The participating (voting) members represent 14 countries: Canada, China, Denmark, France, Germany, Iran, Republic of Korea, Pakistan, Romania, Spain, Switzerland, Turkey, the United Kingdom and the United States. Observing members represent 14 countries: Argentina, the Czech Republic, Finland, Hungary, Indonesia, Italy, Japan, Mali, Malta, Peru, Poland, Saudi Arabia, Sweden and Uzbekistan.
ISO/TC 293 currently has 3 standards under development:
Many manufacturers produce machinery for processing feed, thus different terms define feed processing technologies around the world. The goal of this standard will be to harmonise terminology used by manufacturers globally. The proposed terminology standard will define the uniform terms for processing technology as well as for machinery and equipment that are widely used in the feed industry.

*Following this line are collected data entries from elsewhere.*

-- ==== Sys2Proof/Machine/Access.lean ====
section
/-! DEFINITION. One local access from lookup to memory (R71 to R91, R137 to R139, R400 to R406): range lookup,
translation, the check, and the bytes. -/

namespace Sys2Proof.Machine

/-- How an access stands after an attempt. -/
inductive AccOut where
  | done (bytes : List Byte)
  | wait
  | stale                      -- old generation: discarded (R374)
  | fail (c : Status)
deriving DecidableEq, Repr

/-- Why the lookup or the check refuses (R79), with the cause codes of R149. -/
inductive CheckFail where
  | miss | stale | context | key | perm | outside | reserved | atomicTier | lace | revoking
deriving DecidableEq, Repr

def CheckFail.cause : CheckFail → Nat
  | .miss => 1 | .stale => 2 | .context => 3 | .key => 4 | .perm => 5 | .outside => 6
  | .reserved => 7 | .atomicTier => 8 | .lace => 9 | .revoking => 0

/-- The code with which a local request ends (R79). -/
def CheckFail.localCode : CheckFail → Status
  | .revoking => Status.regionRevoked
  | _ => Status.localAccess

/-! ## Lookup (R75, R77) -/

def RangeEntry.covers (e : RangeEntry) (offset length : Nat) : Bool :=
  e.start ≤ offset && offset + length ≤ e.start + e.length

/-- The search of R75: the entry, Active or Revoking, that covers the whole access. -/
def State.search (s : State) (slice offset length : Nat) : Option RangeEntry :=
  s.xlate.ranges.find? fun e => e.slice = slice && e.state ≠ .free && e.covers offset length

def State.cache (s : State) (c : Nat) : List CacheLine := vget s.xlate.caches c []

/-- Put a line into a cluster's Range Cache of 4,096 lines; which line it replaces is free (R77). -/
def State.addLine (s : State) (c : Nat) (l : CacheLine) : State :=
  let ls := s.cache c
  if ls.length < 4096 then { s with xlate.caches := vset s.xlate.caches c (ls ++ [l]) }
  else { s.advanceFree with xlate.caches := vset s.xlate.caches c (ls.eraseIdx (s.freeNow % 4096) ++ [l]) }

def CacheLine.rangeHit (slice offset length : Nat) : CacheLine → Option (Nat × BitVec 8)
  | .range sl st ln slot inc => if sl = slice ∧ st ≤ offset ∧ offset + length ≤ st + ln then some (slot, inc) else none
  | .page .. => none

/-- Stage 1 of R78: a cached range line, or the search. Answers the entry's slot and Incarnation. -/
def State.lookup (s : State) (c slice offset length : Nat) : State × Option (Nat × BitVec 8) :=
  match (s.cache c).findSome? (CacheLine.rangeHit slice offset length) with
  | some hit => (s.bump .cluXltStatHits c, some hit)
  | none =>
    if s.xlate.ranges.any fun e => e.slice = slice && e.state ≠ .free then
      let s := s.bump .cluXltStatMisses c
      match s.search slice offset length with
      | some e => (s.addLine c (.range slice e.start e.length e.slot e.incarnation), some (e.slot, e.incarnation))
      | none => (s, none)
    else (s, none)

def State.range (s : State) (slice slot : Nat) : Option RangeEntry :=
  s.xlate.ranges.find? fun e => e.slice = slice && e.slot = slot

def State.modRange (s : State) (slice slot : Nat) (f : RangeEntry → RangeEntry) : State :=
  { s with xlate.ranges := updWhere (fun e => e.slice = slice && e.slot = slot) f s.xlate.ranges }

/-! ## The check at the target (R79) -/

/-- `as` is in the owner set (R73). -/
def RangeEntry.owns (e : RangeEntry) (as : Nat) : Bool := as = e.as || e.anyAs || as = 127

def State.check (s : State) (slice as slot : Nat) (inc : BitVec 8) (permBit : Nat) (key : Option Word32)
    (offset length : Nat) : Except CheckFail RangeEntry :=
  match s.range slice slot with
  | none => .error .stale
  | some e =>
    if e.incarnation ≠ inc ∨ e.state = .free then .error .stale
    else if e.state = .revoking then .error .revoking
    else if !e.owns as then .error .context
    else if (match key with | some k => decide (k ≠ e.key) | none => false) then .error .key
    else if !e.perm.getLsbD permBit then .error .perm
    else if !e.covers offset length then .error .outside
    else .ok e

/-! ## Host tiers (R80 to R82, R400 to R402, R409) -/

def Tier.port : Tier → Option Nat
  | .hostA => some 0
  | .hostB => some 1
  | _ => none

/-- The function and PASID that carry a region's accesses (R400, R401). -/
def State.carrier (s : State) (e : RangeEntry) : Func × Option (BitVec 20) :=
  let x := s.slice e.slice
  match e.tier.port with
  | some p => if x.port = p then (x.func, e.pasid) else (⟨Fin.ofNat 2 p, 0⟩, none)
  | none => (x.func, none)

/-- How a failed read on a path ends (R402): by timeout or not, on host memory (PathTag 0xFFFF) or a peer. -/
def pathCode (pathTag : Nat) (timeout : Bool) : Status :=
  if pathTag = 0xFFFF then (if timeout then Status.hostLinkDown else Status.xlateDenied) else Status.p2pBlocked

/-- A path's TLPs may leave under IDE (R409, R410). -/
def State.ideOk (s : State) (port pathTag : Nat) : Bool :=
  let streams := (s.hostPort port).ide.toList.filter fun x => x.covers pathTag
  if streams.any fun x => x.state = 1 then true
  else if pathTag ≠ 0xFFFF ∧ streams.any fun x => x.state = 2 then false
  else s.fld .gblHostIdeCtrlRequired port = 0

/-- The function may issue requests on its port (R393, R394, R405, R406). -/
def State.mayRequest (s : State) (f : Func) : Bool :=
  (s.hostPort f.port).up && (s.funcState f).bme && !(s.funcState f).d3hot && s.funcEnabled f

/-- The function can issue no request on a path now, and the code its access ends with (R405, R406, R409, R410). -/
def State.requestBlocked (s : State) (f : Func) (pathTag : Nat) : Option Status :=
  if !s.mayRequest f then some Status.hostLinkDown
  else if !s.ideOk f.port pathTag then some (pathCode pathTag true)
  else none

/-- A function cannot carry an access now, and the code it ends with (R81, R405, R406, R409). -/
def State.hostBlocked (s : State) (f : Func) (pathTag : Nat) : Option Status :=
  if s.mayRequest f ∧ !(s.funcState f).ats then some Status.xlateDenied else s.requestBlocked f pathTag

/-- The 4 KiB pages that bytes touch. -/
def pagesOf (iova length : Nat) : List Nat :=
  (List.range ((iova + (length - 1)) / 4096 - iova / 4096 + 1)).map fun k => (iova / 4096 + k) * 4096

def CacheLine.pageHit (f : Func) (pasid : Option (BitVec 20)) (page : Nat) (write : Bool) : CacheLine → Option Nat
  | .page f' p' iova size hpa r w =>
    if f' = f ∧ p' = pasid ∧ iova ≤ page ∧ page < iova + size ∧ (if write then w else r) then
      some (hpa + (page - iova)) else none
  | .range .. => none

/-- The host physical address of a page in a cluster's translation lines, with the permission needed (R77, R82). -/
def State.translated (s : State) (c : Nat) (f : Func) (pasid : Option (BitVec 20)) (page : Nat) (write : Bool) :
    Option Nat :=
  (s.cache c).findSome? (CacheLine.pageHit f pasid page write)

/-- Send an ATS Translation Request for a page of a slice's region and at most 15 following pages of it (R80). -/
def State.sendAts (s : State) (slice c : Nat) (f : Func) (pasid : Option (BitVec 20)) (page lastPage : Nat) : State × Nat :=
  let id := s.xlate.nextId
  let n := min 16 ((lastPage - page) / 4096 + 1)
  let s := s.bump .cluXltStatMisses c
  let s := { s with xlate.nextId := id + 1,
                    xlate.ats := s.xlate.ats ++
                      [({ id, cluster := c, func := f, pasid, page, pages := n, sentAt := s.time.now, slice } : AtsReq)] }
  (s.emit (.atsRequest id f pasid page n), id)

/-! ## Dirty paths and flushes (R138, R139) -/

def State.dirtyOf (s : State) (slice : Nat) : List DirtyPath := (assoc s.xlate.dirty slice).getD []

def State.setDirty (s : State) (slice : Nat) (l : List DirtyPath) : State :=
  { s with xlate.dirty := if l.isEmpty then assocDel s.xlate.dirty slice else assocSet s.xlate.dirty slice l }

/-- The same path. -/
def DirtyPath.same (p q : DirtyPath) : Bool := p.port = q.port && p.pathTag = q.pathTag

/-- Put a path in place of an older write on it. -/
def addPath (l : List DirtyPath) (d : DirtyPath) : List DirtyPath := l.filter (fun p => !p.same d) ++ [d]

/-- The first failure stays. -/
def orCode (a b : Option Status) : Option Status := a.orElse fun _ => b

/-- A flush of a path covers the writes on it that a started descriptor has issued (R403): it waits for the flush, or keeps the code
with which none could be issued. -/
def Started.covered (p : DirtyPath) (r : Except Status Nat) (d : Started) : Started :=
  if !d.paths.any p.same then d
  else
    let d := { d with paths := d.paths.filter fun q => !p.same q }
    match r with
    | .ok id => if p.pathTag = 0xFFFF then d else { d with flushIds := d.flushIds ++ [id] }
    | .error c => { d with flushFail := orCode d.flushFail (some c) }

/-- The same for a message at its target (R404). -/
def RxMsg.covered (p : DirtyPath) (r : Except Status Nat) (m : RxMsg) : RxMsg :=
  if !m.peers.any p.same then m
  else
    let m := { m with peers := m.peers.filter fun q => !p.same q }
    match r with
    | .ok id => { m with flushes := m.flushes ++ [id] }
    | .error c => { m with flushFail := m.flushFail.orElse fun _ => some (c, p.pathTag) }

/-- What a slice's descriptors and messages have written on a path is covered by a flush of it, or by its failure. -/
def State.coverPath (s : State) (slice : Nat) (p : DirtyPath) (r : Except Status Nat) : State :=
  let queue (x : Queue) : Queue := { x with started := x.started.map (Started.covered p r) }
  let conn (c : Conn) : Conn := { c with msgs := c.msgs.map (RxMsg.covered p r) }
  { s with queue.queues := updWhere (fun x => x.slice = slice) queue s.queue.queues,
           trans.conns := updWhere (fun c => c.slice = slice) conn s.trans.conns }

/-- Issue a zero-length flushing read on a path, to the most recent address written there, as the function that wrote it: the path leaves
the set (R138). Where the function can issue none, the flush has failed with that code (R139, R405, R409, R410). -/
def State.issueFlush (s : State) (slice : Nat) (p : DirtyPath) (evicted : Bool) : State × Except Status Nat :=
  let s := s.setDirty slice ((s.dirtyOf slice).filter fun q => !p.same q)
  match s.requestBlocked p.func p.pathTag with
  | some c =>
    let s := (s.bump .slcRmaStatFlushFail slice).coverPath slice p (.error c)
    let held := evicted && (assoc s.xlate.heldFlushFail slice).isNone
    (if held then { s with xlate.heldFlushFail := assocSet s.xlate.heldFlushFail slice c } else s, .error c)
  | none =>
    let id := s.xlate.nextId
    let s := { s with xlate.nextId := id + 1,
                      xlate.flushes := s.xlate.flushes ++
                        [({ id, gen := s.gen slice, slice, port := p.port, pathTag := p.pathTag, evicted } : Flush)],
                      hostReads := s.hostReads ++
                        [({ id, port := p.port, fn := p.func.fn, slice, peer := p.pathTag ≠ 0xFFFF, sentAt := s.time.now,
                            use := .flush id } : HostRead)] }
    ((s.coverPath slice p (.ok id)).emit (.hostRead id p.func p.pasid [(p.last, 0)]), .ok id)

Numerous hazardous factors related to machinery and equipment can cause accidents, incidents and illness for personnel working at feed mills. Hazards include, but are not limited to, mechanical, electrical, thermal, noise, radiation, vibration, dust and materials hazards (e.g. from the aerosols of additives). The aim of this standard is to protect personnel from many of the hazards associated with feed mills by addressing safety requirements for the design and manufacture of feed production machinery.
Different kinds of feed for various species and stages of life, as well as medicated and non-medicated feeds are usually manufactured on the same production line in feed mills. Some materials, such as veterinary drugs, feed additives and some feed ingredients (animal by-products, non-protein nitrogen sources, etc.), which may be hazardous to certain species, are used in the same plant. This standard will describe the technological and operational suggestions for controlling the unintended introduction of hazardous materials into subsequent batches of feed.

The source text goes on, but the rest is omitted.